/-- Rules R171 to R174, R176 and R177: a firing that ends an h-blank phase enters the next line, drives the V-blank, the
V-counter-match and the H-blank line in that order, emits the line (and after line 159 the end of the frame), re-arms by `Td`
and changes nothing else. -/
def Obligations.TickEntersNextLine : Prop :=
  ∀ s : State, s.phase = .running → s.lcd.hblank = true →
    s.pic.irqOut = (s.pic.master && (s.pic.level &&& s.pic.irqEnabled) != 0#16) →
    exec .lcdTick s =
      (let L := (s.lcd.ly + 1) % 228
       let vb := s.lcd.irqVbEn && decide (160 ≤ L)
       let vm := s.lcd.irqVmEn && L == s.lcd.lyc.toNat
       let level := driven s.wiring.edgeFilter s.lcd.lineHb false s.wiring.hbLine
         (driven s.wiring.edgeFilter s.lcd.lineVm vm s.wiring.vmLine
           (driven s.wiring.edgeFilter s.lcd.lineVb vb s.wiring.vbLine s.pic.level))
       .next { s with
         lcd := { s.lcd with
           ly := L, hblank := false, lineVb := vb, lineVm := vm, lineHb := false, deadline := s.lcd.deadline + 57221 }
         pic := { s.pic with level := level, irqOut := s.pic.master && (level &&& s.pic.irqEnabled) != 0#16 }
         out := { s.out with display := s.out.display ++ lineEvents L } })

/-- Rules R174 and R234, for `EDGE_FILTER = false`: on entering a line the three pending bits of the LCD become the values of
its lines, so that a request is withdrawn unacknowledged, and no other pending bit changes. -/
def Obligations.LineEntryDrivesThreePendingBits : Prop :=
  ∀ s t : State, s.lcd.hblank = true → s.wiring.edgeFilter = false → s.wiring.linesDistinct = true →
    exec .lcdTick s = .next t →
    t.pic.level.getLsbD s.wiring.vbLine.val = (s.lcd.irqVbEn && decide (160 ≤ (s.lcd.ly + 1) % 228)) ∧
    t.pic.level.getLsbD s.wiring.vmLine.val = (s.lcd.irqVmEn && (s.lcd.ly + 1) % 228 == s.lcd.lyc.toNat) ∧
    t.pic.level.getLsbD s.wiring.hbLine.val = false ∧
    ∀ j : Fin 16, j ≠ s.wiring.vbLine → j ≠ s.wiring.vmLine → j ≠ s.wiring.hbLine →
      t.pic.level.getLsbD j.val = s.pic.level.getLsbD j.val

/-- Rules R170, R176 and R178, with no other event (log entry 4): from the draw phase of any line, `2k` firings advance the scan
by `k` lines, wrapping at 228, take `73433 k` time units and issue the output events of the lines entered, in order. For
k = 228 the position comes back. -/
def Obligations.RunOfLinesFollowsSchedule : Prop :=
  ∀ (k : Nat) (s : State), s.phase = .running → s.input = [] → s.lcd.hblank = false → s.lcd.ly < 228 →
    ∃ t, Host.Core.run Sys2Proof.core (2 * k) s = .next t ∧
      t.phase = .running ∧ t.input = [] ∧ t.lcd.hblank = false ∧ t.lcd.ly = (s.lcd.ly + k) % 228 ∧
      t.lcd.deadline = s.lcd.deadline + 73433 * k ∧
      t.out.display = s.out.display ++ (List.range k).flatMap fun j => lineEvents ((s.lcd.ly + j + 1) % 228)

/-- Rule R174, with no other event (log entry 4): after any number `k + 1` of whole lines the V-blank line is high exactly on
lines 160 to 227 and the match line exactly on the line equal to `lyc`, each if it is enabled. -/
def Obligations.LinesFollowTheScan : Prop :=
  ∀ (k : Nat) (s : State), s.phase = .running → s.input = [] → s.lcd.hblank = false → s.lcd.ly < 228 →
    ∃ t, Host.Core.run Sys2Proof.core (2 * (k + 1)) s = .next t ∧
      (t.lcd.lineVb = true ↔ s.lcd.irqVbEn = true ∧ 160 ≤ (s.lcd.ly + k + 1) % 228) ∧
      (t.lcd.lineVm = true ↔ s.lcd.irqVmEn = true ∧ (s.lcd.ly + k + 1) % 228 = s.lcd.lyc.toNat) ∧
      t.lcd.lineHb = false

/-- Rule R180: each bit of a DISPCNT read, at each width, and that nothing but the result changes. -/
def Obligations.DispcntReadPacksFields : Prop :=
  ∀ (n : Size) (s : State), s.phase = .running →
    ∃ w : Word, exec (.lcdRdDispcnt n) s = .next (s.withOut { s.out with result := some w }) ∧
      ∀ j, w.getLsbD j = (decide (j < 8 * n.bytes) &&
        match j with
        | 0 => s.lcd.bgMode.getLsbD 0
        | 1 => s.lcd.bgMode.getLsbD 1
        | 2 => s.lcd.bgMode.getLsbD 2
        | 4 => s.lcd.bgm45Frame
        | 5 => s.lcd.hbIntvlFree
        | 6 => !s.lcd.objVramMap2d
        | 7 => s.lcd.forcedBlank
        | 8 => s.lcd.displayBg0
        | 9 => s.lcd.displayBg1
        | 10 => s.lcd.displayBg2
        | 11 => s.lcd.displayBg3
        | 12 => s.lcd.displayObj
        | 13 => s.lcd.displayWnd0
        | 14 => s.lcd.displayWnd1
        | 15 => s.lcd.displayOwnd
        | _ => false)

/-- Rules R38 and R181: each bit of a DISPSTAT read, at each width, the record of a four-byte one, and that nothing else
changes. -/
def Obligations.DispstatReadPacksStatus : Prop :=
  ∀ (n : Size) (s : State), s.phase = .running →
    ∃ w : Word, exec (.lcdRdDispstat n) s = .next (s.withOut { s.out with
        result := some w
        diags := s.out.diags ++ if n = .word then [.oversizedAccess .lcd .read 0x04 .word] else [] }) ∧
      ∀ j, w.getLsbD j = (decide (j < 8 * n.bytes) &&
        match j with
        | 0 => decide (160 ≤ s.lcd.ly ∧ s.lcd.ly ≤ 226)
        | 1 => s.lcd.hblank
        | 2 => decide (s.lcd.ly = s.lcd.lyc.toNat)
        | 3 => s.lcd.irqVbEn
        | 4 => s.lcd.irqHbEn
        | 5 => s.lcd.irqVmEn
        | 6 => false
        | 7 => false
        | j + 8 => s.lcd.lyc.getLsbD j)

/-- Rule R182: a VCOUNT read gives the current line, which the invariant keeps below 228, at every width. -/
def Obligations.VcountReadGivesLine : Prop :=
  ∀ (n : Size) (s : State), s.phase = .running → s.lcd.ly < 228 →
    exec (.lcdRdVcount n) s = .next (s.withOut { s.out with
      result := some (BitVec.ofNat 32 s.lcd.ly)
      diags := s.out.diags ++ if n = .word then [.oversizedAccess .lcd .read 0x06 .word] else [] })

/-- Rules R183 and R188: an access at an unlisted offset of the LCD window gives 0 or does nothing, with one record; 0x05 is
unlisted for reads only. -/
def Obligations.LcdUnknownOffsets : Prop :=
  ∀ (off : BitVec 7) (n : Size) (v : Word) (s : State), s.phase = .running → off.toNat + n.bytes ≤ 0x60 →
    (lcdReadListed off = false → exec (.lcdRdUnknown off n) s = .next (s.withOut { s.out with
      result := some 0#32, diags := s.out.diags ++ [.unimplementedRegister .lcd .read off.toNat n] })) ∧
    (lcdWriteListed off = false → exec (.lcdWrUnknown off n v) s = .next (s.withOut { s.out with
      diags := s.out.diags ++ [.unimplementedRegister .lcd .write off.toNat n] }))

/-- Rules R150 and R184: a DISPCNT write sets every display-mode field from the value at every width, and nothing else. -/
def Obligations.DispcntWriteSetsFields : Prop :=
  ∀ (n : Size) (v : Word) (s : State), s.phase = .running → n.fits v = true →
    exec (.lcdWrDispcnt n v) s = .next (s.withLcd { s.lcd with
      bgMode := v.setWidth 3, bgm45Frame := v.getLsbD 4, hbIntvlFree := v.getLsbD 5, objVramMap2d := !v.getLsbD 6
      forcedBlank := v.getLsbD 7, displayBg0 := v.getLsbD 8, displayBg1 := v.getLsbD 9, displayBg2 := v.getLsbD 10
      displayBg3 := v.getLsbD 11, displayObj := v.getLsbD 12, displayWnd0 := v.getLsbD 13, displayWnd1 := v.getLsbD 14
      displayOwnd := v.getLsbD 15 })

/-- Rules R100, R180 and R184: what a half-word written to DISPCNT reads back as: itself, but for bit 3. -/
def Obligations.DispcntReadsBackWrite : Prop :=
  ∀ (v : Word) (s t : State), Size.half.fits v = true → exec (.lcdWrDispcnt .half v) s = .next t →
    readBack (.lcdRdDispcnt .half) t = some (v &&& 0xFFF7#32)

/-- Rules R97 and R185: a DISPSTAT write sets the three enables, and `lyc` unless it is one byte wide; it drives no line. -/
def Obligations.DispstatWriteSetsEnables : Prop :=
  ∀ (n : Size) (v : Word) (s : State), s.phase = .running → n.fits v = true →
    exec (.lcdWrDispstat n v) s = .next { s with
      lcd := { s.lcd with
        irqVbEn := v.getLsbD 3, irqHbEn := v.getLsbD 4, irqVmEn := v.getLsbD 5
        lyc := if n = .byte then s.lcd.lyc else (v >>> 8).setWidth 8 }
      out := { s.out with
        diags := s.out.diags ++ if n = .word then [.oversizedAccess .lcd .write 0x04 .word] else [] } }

---

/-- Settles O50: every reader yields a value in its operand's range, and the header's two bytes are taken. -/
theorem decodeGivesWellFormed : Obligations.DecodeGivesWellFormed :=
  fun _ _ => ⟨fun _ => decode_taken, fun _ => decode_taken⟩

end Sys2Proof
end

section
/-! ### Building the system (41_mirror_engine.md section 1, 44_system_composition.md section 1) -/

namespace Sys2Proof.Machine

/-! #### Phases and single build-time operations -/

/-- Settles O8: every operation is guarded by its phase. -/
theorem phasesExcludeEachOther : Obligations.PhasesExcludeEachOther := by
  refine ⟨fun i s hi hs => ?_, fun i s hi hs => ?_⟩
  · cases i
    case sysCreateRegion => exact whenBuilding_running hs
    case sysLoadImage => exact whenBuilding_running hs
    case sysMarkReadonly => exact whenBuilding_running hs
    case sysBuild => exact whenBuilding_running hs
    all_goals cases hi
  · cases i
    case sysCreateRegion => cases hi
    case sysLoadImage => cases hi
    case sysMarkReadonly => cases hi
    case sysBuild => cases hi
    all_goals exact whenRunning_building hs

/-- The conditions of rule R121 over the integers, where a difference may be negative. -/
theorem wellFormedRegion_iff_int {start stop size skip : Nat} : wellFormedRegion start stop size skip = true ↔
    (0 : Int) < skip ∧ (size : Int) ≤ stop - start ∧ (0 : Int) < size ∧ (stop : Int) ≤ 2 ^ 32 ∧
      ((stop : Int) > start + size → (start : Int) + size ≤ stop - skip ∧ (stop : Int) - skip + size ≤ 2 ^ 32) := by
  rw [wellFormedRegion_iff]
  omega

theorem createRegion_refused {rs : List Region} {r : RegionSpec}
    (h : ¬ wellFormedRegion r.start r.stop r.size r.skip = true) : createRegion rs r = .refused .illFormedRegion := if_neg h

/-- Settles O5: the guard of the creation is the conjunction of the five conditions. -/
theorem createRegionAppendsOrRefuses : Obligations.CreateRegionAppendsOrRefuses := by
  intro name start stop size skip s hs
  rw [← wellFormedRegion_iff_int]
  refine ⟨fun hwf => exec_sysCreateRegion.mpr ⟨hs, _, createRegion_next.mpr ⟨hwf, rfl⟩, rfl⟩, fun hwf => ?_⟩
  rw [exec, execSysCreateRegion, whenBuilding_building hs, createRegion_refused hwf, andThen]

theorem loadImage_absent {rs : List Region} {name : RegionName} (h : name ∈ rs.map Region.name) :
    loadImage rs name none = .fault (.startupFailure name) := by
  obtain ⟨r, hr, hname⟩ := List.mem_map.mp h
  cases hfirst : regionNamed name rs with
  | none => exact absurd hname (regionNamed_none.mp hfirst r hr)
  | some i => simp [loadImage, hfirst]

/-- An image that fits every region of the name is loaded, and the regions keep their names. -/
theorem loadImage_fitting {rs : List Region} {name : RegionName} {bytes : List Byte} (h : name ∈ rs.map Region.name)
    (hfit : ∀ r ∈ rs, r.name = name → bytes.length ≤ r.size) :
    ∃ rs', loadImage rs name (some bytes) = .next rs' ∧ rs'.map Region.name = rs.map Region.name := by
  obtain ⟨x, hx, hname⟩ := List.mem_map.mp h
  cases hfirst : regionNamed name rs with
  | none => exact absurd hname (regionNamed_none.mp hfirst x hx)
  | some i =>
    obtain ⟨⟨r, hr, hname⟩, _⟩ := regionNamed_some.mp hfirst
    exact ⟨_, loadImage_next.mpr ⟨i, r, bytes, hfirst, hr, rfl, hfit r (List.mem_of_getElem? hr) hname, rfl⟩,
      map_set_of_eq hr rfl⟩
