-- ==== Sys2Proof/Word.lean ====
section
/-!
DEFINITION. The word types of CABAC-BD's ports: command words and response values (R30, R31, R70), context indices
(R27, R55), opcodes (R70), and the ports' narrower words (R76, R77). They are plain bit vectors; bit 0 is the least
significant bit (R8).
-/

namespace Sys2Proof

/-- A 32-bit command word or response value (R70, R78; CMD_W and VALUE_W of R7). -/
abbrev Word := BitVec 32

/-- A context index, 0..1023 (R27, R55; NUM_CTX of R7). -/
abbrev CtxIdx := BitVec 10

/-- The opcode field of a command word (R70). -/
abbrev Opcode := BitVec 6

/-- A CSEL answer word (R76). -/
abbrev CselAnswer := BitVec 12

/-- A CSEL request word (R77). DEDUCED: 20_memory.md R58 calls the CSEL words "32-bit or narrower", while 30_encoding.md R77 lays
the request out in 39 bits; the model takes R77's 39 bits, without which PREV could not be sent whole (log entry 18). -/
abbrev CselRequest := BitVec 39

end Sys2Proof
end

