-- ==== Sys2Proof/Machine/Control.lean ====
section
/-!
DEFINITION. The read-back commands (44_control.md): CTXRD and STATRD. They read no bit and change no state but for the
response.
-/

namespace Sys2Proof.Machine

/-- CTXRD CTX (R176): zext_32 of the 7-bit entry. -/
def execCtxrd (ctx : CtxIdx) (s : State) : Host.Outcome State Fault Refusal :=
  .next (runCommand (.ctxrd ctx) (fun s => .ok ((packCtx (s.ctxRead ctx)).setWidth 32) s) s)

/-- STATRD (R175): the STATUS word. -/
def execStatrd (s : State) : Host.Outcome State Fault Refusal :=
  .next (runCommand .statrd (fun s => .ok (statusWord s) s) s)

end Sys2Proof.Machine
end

---

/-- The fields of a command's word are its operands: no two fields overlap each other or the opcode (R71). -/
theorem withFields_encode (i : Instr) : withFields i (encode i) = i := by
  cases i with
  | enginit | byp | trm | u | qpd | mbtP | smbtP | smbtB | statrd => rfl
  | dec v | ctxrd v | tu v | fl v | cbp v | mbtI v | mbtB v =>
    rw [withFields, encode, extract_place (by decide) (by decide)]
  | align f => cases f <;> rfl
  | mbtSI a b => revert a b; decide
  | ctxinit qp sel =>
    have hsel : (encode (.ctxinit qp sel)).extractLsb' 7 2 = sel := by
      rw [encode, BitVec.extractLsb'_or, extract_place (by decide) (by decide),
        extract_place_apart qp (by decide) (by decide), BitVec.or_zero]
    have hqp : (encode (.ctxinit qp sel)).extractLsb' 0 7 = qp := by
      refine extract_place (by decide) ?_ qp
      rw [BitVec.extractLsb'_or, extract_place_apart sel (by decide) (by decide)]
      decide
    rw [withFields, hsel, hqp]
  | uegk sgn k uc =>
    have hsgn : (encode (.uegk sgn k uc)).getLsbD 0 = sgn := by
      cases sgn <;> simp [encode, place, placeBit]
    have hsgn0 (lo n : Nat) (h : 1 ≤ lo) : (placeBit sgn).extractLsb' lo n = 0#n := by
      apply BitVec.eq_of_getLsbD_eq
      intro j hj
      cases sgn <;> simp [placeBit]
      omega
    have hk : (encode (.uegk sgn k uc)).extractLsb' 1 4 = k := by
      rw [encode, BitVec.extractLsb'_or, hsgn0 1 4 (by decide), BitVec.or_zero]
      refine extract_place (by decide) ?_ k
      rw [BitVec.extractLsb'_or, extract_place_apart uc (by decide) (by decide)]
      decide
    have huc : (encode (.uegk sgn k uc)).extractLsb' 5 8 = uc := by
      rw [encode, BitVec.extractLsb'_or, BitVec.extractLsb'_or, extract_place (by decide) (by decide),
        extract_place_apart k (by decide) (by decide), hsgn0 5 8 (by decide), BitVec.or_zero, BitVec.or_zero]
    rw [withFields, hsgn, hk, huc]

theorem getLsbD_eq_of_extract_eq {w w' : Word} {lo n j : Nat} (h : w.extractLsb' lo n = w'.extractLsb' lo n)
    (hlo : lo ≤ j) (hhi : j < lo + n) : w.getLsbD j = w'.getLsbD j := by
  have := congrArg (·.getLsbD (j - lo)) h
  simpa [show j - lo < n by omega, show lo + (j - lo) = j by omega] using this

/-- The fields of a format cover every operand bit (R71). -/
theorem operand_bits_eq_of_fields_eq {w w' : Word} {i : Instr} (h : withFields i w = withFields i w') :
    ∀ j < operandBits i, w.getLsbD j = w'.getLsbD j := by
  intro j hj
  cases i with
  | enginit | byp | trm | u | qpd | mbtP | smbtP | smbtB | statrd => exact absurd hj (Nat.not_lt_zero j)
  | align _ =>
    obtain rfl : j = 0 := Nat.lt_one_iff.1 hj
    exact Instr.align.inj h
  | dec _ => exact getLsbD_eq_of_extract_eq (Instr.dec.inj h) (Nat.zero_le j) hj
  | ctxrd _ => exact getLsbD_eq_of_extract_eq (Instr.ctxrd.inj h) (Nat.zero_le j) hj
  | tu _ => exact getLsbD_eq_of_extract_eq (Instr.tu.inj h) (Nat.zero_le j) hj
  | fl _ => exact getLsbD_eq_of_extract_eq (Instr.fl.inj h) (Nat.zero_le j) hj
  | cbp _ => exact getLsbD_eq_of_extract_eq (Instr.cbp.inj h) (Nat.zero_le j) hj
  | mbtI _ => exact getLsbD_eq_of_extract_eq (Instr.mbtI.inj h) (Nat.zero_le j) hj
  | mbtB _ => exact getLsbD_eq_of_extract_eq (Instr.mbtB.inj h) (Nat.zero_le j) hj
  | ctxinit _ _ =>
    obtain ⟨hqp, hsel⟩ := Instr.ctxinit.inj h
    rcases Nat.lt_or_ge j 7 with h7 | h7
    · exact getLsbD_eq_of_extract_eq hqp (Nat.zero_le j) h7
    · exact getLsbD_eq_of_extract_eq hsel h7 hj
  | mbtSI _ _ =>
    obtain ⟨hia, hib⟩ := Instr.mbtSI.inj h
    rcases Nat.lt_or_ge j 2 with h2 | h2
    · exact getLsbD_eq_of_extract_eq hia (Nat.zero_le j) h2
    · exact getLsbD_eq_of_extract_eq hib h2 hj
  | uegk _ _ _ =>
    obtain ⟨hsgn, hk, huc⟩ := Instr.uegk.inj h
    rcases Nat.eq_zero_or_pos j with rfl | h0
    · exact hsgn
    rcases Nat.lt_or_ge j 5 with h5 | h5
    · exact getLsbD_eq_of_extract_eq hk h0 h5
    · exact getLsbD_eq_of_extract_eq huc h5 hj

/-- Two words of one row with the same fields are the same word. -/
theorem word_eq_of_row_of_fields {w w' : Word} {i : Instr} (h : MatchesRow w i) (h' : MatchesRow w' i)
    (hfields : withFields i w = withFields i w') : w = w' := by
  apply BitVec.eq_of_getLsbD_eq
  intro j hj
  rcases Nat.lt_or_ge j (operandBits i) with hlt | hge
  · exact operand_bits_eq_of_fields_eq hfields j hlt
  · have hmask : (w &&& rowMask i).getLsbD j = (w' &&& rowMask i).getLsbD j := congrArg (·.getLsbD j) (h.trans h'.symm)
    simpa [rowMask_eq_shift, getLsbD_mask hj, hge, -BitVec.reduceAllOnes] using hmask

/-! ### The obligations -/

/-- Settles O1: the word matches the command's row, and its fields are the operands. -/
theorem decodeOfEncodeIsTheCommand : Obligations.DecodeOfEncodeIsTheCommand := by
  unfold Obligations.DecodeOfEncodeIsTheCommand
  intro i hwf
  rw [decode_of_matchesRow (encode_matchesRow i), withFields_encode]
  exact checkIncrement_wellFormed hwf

What the exercise asks
Each line in the entries above, starting at the line with "have := congrArg (·.getLsbD (j - lo)) h" and ending at the line with "rcases Nat.lt_or_ge j 2 with h2 | h2", is to be printed exactly, and only those lines.

Written response
  have := congrArg (·.getLsbD (j - lo)) h
  simpa [show j - lo < n by omega, show lo + (j - lo) = j by omega] using this

/-- The fields of a format cover every operand bit (R71). -/
theorem operand_bits_eq_of_fields_eq {w w' : Word} {i : Instr} (h : withFields i w = withFields i w') :
    ∀ j < operandBits i, w.getLsbD j = w'.getLsbD j := by
  intro j hj
  cases i with
  | enginit | byp | trm | u | qpd | mbtP | smbtP | smbtB | statrd => exact absurd hj (Nat.not_lt_zero j)
  | align _ =>
    obtain rfl : j = 0 := Nat.lt_one_iff.1 hj
    exact Instr.align.inj h
  | dec _ => exact getLsbD_eq_of_extract_eq (Instr.dec.inj h) (Nat.zero_le j) hj
  | ctxrd _ => exact getLsbD_eq_of_extract_eq (Instr.ctxrd.inj h) (Nat.zero_le j) hj
  | tu _ => exact getLsbD_eq_of_extract_eq (Instr.tu.inj h) (Nat.zero_le j) hj
  | fl _ => exact getLsbD_eq_of_extract_eq (Instr.fl.inj h) (Nat.zero_le j) hj
  | cbp _ => exact getLsbD_eq_of_extract_eq (Instr.cbp.inj h) (Nat.zero_le j) hj
  | mbtI _ => exact getLsbD_eq_of_extract_eq (Instr.mbtI.inj h) (Nat.zero_le j) hj
  | mbtB _ => exact getLsbD_eq_of_extract_eq (Instr.mbtB.inj h) (Nat.zero_le j) hj
  | ctxinit _ _ =>
    obtain ⟨hqp, hsel⟩ := Instr.ctxinit.inj h
    rcases Nat.lt_or_ge j 7 with h7 | h7
    · exact getLsbD_eq_of_extract_eq hqp (Nat.zero_le j) h7
    · exact getLsbD_eq_of_extract_eq hsel h7 hj
  | mbtSI _ _ =>
    obtain ⟨hia, hib⟩ := Instr.mbtSI.inj h
    rcases Nat.lt_or_ge j 2 with h2 | h2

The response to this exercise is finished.